A.) Determine "a" and "k" so both points are on the graph of the function.
1.) (0,1) (2,1); y=a(x-1)^2+k
2.) (1,11) (2,-19); y=a(x+1)^2+k
B.) Determine whether or not the function f(x)=0.25(2x-15)^2+15 has a mazimum or a minimum value. Then find the value.
C.) When y=2(x-3)(x+5) is written in standard form, what is the value of b?
D.) For y=3x^2-7x+5, what is the x-value of the vertex? Enter your answer as an improper fraction in simplest form.
THANK YOU SO MUCH!!!!! :)
A1
1 = a(-1)^2 + k
1 = a(1)^2 + k
----------------
-1 = 0 + 0 no solution possible
A2
11 = a(2^2) + k
-19 = a(3^2) + k
-----------------subtract
30 = -5 a
a = -6
11 = -6(4) + k
k = 35
so
y = -6(x+1)^2 + 35
B.) Determine whether or not the function f(x)=0.25(2x-15)^2+15 has a mazimum or a minimum value. Then find the value.
when x gets big + or big -, y gets big +
SO
This parabola has a minimum (holds water)
it is symmetric about the point where
2x-15 = 0
or x = 7.5
then calculate y at x = 7.5 to get the vertex
C.) When y=2(x-3)(x+5) is written in standard form, what is the value of b?
y = 2(x^2 + 2 x - 15)
y = 2 x^2 + 4 x - 30
D.) For y=3x^2-7x+5, what is the x-value of the vertex? Enter your answer as an improper fraction in simplest form.
3 x^2 - 7 x = y - 5
x^2 -(7/3) x = y/3 - 5/3
x^2-(7/3)x+(7/6)^2 = y/3 -5/3+(7/6)^2
(x-7/6)^2 = y/3 etc etc
so
when x = 7/6 we are at the vertex
A.) To determine the values of "a" and "k" so that both points are on the graph of the function, we can substitute the given points into the equation and solve for the variables.

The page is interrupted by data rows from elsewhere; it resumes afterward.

-- ==== Sys2Proof/Safety.lean ====
section
/-! DEFINITION. What counts as a sound state, and the words that statements about commands share: the packet a row
carries, the state in which its command executes, and the state after its reply. -/

namespace Sys2Proof.Machine

/-- The rule of the SAFE outputs (R369): one of them is high only while trust is TRUSTED and the output stage is not
clamped, and never both at once. -/
def safeOk (s : State) : Bool :=
  (!(s.pins.safeA || s.pins.safeB) || (s.saf.trust == .trusted && !s.saf.clamp)) && !(s.pins.safeA && s.pins.safeB)

/-- No credit pool has had more credits returned than it issued, in either epoch (R220, R221). -/
def poolsFit (l : List Pool) : Bool := l.all (fun p => decide (p.ret0 ≤ p.iss0) && decide (p.ret1 ≤ p.iss1))

/-- A sound state: both memories are in canonical form, the SAFE outputs follow their rule, and the credit pools fit. -/
def Inv (s : State) : Bool := s.mem.wf && s.hl.mem.wf && safeOk s && poolsFit s.cr.pools

/-- OPCODE, FLAGS and packet of a row that is a whole command packet (R450, R465, R466). -/
def packetOf : Instr → Option (Nat × Nat × Pkt)
  | .echo k => some (0x01, 0, k)
  | .getInfo k => some (0x02, 0, k)
  | .getStatus k => some (0x03, 0, k)
  | .loadFirmware k => some (0x10, 0, k)
  | .loadObject k => some (0x11, 0, k)
  | .verifyObject k => some (0x12, 0, k)
  | .commitShadow k => some (0x13, 0, k)
  | .swapSets k => some (0x14, 0, k)
  | .readSetInfo k _ => some (0x15, 0, k)
  | .runCtlStart k => some (0x20, 0, k)
  | .runCtlStop k => some (0x20, 1, k)
  | .runCtlStartGroup k => some (0x20, 2, k)
  | .runCtlJoin k _ => some (0x20, 3, k)
  | .runCtlRearm k => some (0x20, 4, k)
  | .runJob k t4 _ => some (0x21, b2n t4, k)
  | .abortJob k => some (0x22, 0, k)
  | .queryJob k => some (0x23, 0, k)
  | .kvMap k _ => some (0x30, 0, k)
  | .kvUnmap k _ => some (0x31, 0, k)
  | .kvEdit k _ => some (0x32, 0, k)
  | .timeSet k => some (0x40, 0, k)
  | .timeAdj k => some (0x41, 0, k)
  | .triggerCfg k => some (0x42, 0, k)
  | .scrubRange k => some (0x50, 0, k)
  | .readFaults k => some (0x51, 0, k)
  | .clearFaults k => some (0x52, 0, k)
  | .runSelftest k => some (0x53, 0, k)
  | .loadTestPack k => some (0x54, 0, k)
  | .resetDomain k => some (0x60, 0, k)
  | .guiltReplay k => some (0x61, 0, k)
  | .attest k => some (0x70, 0, k)
  | .getCerts k => some (0x71, 0, k)
  | .recordCtlStart k => some (0x78, 0, k)
  | .recordCtlStop k => some (0x78, 1, k)
  | .recordCtlQuery k => some (0x78, 2, k)
  | .replayCtlStart k _ => some (0x79, 0, k)
  | .replayCtlStop k => some (0x79, 1, k)
  | .replayCtlQuery k => some (0x79, 2, k)
  | _ => none

/-- The state in which a command's own rule executes: its packet is the one in process, which then is so no longer, or
a ready port takes it and it passes R455 and R454; and whoever answers takes its opcode. -/
def starts (s : State) (op flags : Nat) (k : Pkt) : Option State :=
  if responder s || !served s op k then none else
  match (portSt s k.port).taken with
  | some t => if t = { opcode := op, flags := flags, pkt := k } && !mustWait s k.port then some (clearTaken s k.port) else none
  | none => if ready s k.port && admission s op flags k == .run && !mustWait s k.port then some s else none

/-- A state with a reply placed on the packet's port and kept as that of its last executed packet (R452, R454). -/
def answered (s : State) (op : Nat) (k : Pkt) (st : Status) (pl : List Word) : State :=
  modPort (placeReply s k.port op st k.tag k.seq pl) k.port
    (fun x => { x with lastSeq := some k.seq, lastTag := k.tag, lastReply := replyWords op st k.tag k.seq (payloadOf st pl) })

/-- A Mapin frame of a member that its receiver takes: the link works, the generation is the entry's, the frame is the link's
next with none held behind it, asks for no repetition and returns no credit too many (R328, R331, R332, R335). -/
def framed (s : State) (h : MHdr) : Bool :=
  mapinUp s && (peers s).contains h.src && !staleGen s h && h.lseq == (linkOf s h.src).rxSeq + 1
    && (linkOf s h.src).held.isEmpty && !h.nak
    && decide ((linkOf s h.src).free + h.credits ≤ allot s)

/-- The link after such a frame of `len` payload bytes: its sequence, acknowledgement and credits (R331, R332). -/
def afterFrame (s : State) (h : MHdr) (len : Nat) : State :=
  putLink s { linkOf s h.src with
    rxSeq := h.lseq, free := (linkOf s h.src).free + h.credits, lastNs := now s
    owed := (linkOf s h.src).owed + (32 + len + 255) / 256
    unacked := (linkOf s h.src).unacked.filter (fun f => !((h.ack - f.lseq).toNat < 2 ^ 31)) }

/-- What a host write of whole sectors or lines at `a` leaves (R213, R219, R234): its bytes stand there, except that those of
a request that timed out are all written or not at all; no other byte changes and nothing is poisoned. -/
def hostStored (s t : State) (a : Nat) (bs : List Byte) (ecc : List Ecc) : Prop :=
  (∀ x ∈ reqsOf a bs.length,
    (reqTimed (eccAt (unitsOf a bs.length) ecc) x.1 x.2 = false → ∀ i < x.2, t.mem.get (x.1 + i) = bs.getD (x.1 - a + i) 0)
    ∧ (reqTimed (eccAt (unitsOf a bs.length) ecc) x.1 x.2 = true → t.fc.fsw.getLsbD 83 = true
      ∧ ((∀ i < x.2, t.mem.get (x.1 + i) = bs.getD (x.1 - a + i) 0)
        ∨ (∀ i < x.2, t.mem.get (x.1 + i) = s.mem.get (x.1 + i)))))
  ∧ (∀ x, (x < a ∨ a + bs.length ≤ x) → t.mem.get x = s.mem.get x)
  ∧ (∀ u ∈ t.poison, u ∈ s.poison)
  ∧ (.timedOut ∉ ecc → t.mem = (store s a bs).mem ∧ t.poison = (store s a bs).poison ∧ t.fc = s.fc ∧ t.cmd = s.cmd)
  ∧ t.sch = s.sch ∧ t.glb = s.glb ∧ t.jobs = s.jobs ∧ t.hl = s.hl

/-- The state after a source port has read regions, some lines with the outcomes that `ecc` gives (R216, R220, R225, R226). -/
def readAll (s : State) (src : Nat) (rs : List (Nat × Nat)) (ecc : List (Nat × Ecc)) : State :=
  rs.foldl (fun s x => portRead s src x.1 x.2 (eccFor ecc)) s

/-- Nothing that a source port reads comes poisoned or not at all (R219, R225, R226, R233). -/
def readsGood (s : State) (src : Nat) (rs : List (Nat × Nat)) (ecc : List (Nat × Ecc)) : Bool :=
  rs.all (fun x => !readBad (readAll s src rs ecc) x.1 x.2 (eccFor ecc))

/-- Nothing but the counts of the credit pools and the caches of check lines differs (R220, R224). -/
def onlyReads (s t : State) : Prop :=
  t = { s with cr := { s.cr with pools := t.cr.pools }, ms := { s.ms with chkCache := t.ms.chkCache } }

/-- Nothing else is due with a command: no end waits for its collector input, no tensor is invalid, no transfer is
outstanding, and no engine holds or stages an item (R34, R241, R242, R421). -/
def calm (s : State) : Bool :=
  s.fc.waits.isEmpty && s.sch.invalid.isEmpty && s.ms.xfers.isEmpty
    && s.eng.all (fun g => g.arr.isNone && g.stg.isNone)

/-- Where the objects of a slot stand. -/
def objRegions (x : Slot) : List (Nat × Nat) := x.objs.map (fun o => (o.addr, o.len))

/-- No job waits for a prefetch stream. -/
def noPrefetch (s : State) : Bool := s.jobs.all (fun j => j.items.all (fun i => !i.prefetch))

/-- Commands that only move registers, packets, pins, time or links: accesses of registers and ports, events, edges, the
sending side of Mapin, and the housekeeping of queues; an evidence copy and a Mapin frame where no read meets an error. -/
def quiet : Instr → Bool
  | .registerWrite _ _ _ _ _ | .rcRegisterRead _ _ | .bar0UnassignedAccess _ _ | .tbNsRead | .ptpTxNsRead _ | .addendHiWrite _
  | .servoCtrlWrite _ | .capPop _ | .nodeIdWrite _ | .cciGo _ _ | .dramApertureHiWrite _ | .packetWordWrite _ _ _
  | .replyBufferRead _ _ _ | .sspShortTransaction | .cmdDrUpdate _ _ | .faultEvent _ | .announce | .peerLostEvent
  | .verdictEvent | .servoSample _ | .servoSampleTimeout | .ppsInEdge _ | .capEdge _ | .ppsOutEnd | .fsyncPulseEnd _
  | .triggerFire _ | .secondsCarry | .ptpMessageReceive _ _ | .ptpSyncInterval | .cciDone _ _ _ | .cciTimeout _
  | .txForwardPacket _ _ _ _ | .mirrorRecordBin | .evidenceCopy _ [] | .safeMonitorTrip | .safeToggle | .katSliceStart _
  | .mapinFrameSend _ [] | .mapinResendTimeout _ | .mapinLinkKeepalive _ | .mapinBadFrame _ | .mapinTimeReqInterval
  | .scrubPassResume | .ringShiftStart | .outCommit | .pcieLinkChange _ _ _ _ | .perstNChange _
  | .pcieConfigWrite _ | .pcieAerError _ => true
  | _ => false

/-- Those of them that read memory through a source port, with its credits (R216, R220). -/
def quietReads : Instr → Bool
  | .evidenceCopy _ _ | .mapinFrameSend _ _ => true
  | _ => false

/-- A register word that a host write may change: every RW, W1C or W1S field lies in one (R7, R485 to R489 and the
tables of the other blocks). The command window is no register block. -/
def writable (b i : Nat) : Bool :=
  (b == 0x00 && i == 1) || (b == 0x02 && (i == 9 || i == 15))
  || (b == 0x03 && (i == 4 || i == 5 || i == 6 || i == 7 || i == 8 || i == 11 || i == 12 || i == 15))
  || (b == 0x09 && i == 8) || (b == 0x0A && (i == 1 || i == 2 || (0x200 ≤ i && i < 0x240)))
  || (0x30 ≤ b && b < 0x40 && 3 ≤ i) || (b == 0x48 && 1 ≤ i && i ≤ 4)

/-- The words whose fields are RC: a read returns them and clears them (R7). -/
def readClears : List (Nat × Nat) :=
  [(0x00, 2), (0x00, 4), (0x01, 1), (0x01, 2), (0x01, 3), (0x02, 16), (0x02, 18), (0x02, 19), (0x04, 6), (0x04, 9),
   (0x04, 11), (0x05, 2), (0x06, 1), (0x06, 2), (0x06, 3), (0x06, 4), (0x06, 5), (0x06, 6), (0x06, 7), (0x07, 0),
   (0x07, 1), (0x07, 2), (0x07, 3), (0x08, 13), (0x08, 14), (0x09, 6), (0x09, 7), (0x0A, 3), (0x0A, 4), (0x0A, 5),
   (0x48, 5), (0x48, 6)]
  ++ (List.range 22).flatMap (fun n => [(0x10 + n, 1), (0x10 + n, 2)])
  ++ (List.range 16).map (fun n => (0x10 + n, 3))
  ++ (List.range 4).flatMap (fun n => [(0x28 + n, 1), (0x28 + n, 2)])
  ++ [(0x24, 6), (0x24, 7), (0x25, 6), (0x25, 7), (0x26, 1), (0x26, 2), (0x27, 1), (0x27, 2)]
  ++ (List.range 16).flatMap (fun n => [(0x30 + n, 1), (0x30 + n, 2)])
  ++ (List.range 8).flatMap (fun n => [(0x40 + n, 1), (0x40 + n, 2), (0x40 + n, 3)])

end Sys2Proof.Machine
end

1.) (0,1): Substitute x=0 and y=1 into the equation y=a(x-1)^2+k
1 = a(0-1)^2 + k
1 = a(1) + k
1 = a + k
2.) (2,1): Substitute x=2 and y=1 into the equation y=a(x-1)^2+k
1 = a(2-1)^2 + k
1 = a(1) + k
1 = a + k
Now we have two equations:
1 = a + k
1 = a + k
Since both equations are the same, we can combine them:
2 = 2a + 2k
Divide both sides of the equation by 2:
1 = a + k
Therefore, the values of "a" and "k" that satisfy both points are: a = 1 and k = 0.
B.) To determine whether the function has a maximum or minimum value, we need to analyze the coefficient of the squared term in the function.
The function is in the form: y = a(x-h)^2 + k
In this case, we have: y = 0.25(2x-15)^2 + 15
The coefficient of the squared term is positive (0.25), which means the parabola opens upwards and the function has a minimum value.
To find the value of this minimum, we need to determine the vertex of the parabola.
The x-coordinate of the vertex can be found using the formula: x = -b / (2a)
In this case, a = 0.25 and b = 2(-15) = -30.
x = -(-30) / (2*0.25)
x = 30 / 0.5
x = 60
To find the corresponding y-coordinate, substitute the x-value into the function:
y = 0.25(2(60)-15)^2 + 15
y = 0.25(120-15)^2 + 15
y = 0.25(105)^2 + 15
y = 0.25(11025) + 15
y = 2756.25 + 15
y = 2771.25
Therefore, the function has a minimum value of 2771.25.
C.) To write the equation y = 2(x-3)(x+5) in standard form (y = ax^2 + bx + c), we need to expand and simplify the expression.
y = 2(x-3)(x+5)
y = 2(x^2 + 5x - 3x - 15)
y = 2(x^2 + 2x - 15)
y = 2x^2 + 4x - 30
Comparing this form to the standard form, we can see that the value of b is 4.
D.) The x-value of the vertex of the function y = 3x^2 - 7x + 5 can be found using the formula: x = -b / (2a)
In this case, a = 3 and b = -7.
x = -(-7) / (2*3)
x = 7 / 6
Therefore, the x-value of the vertex is 7/6 or 1 1/6.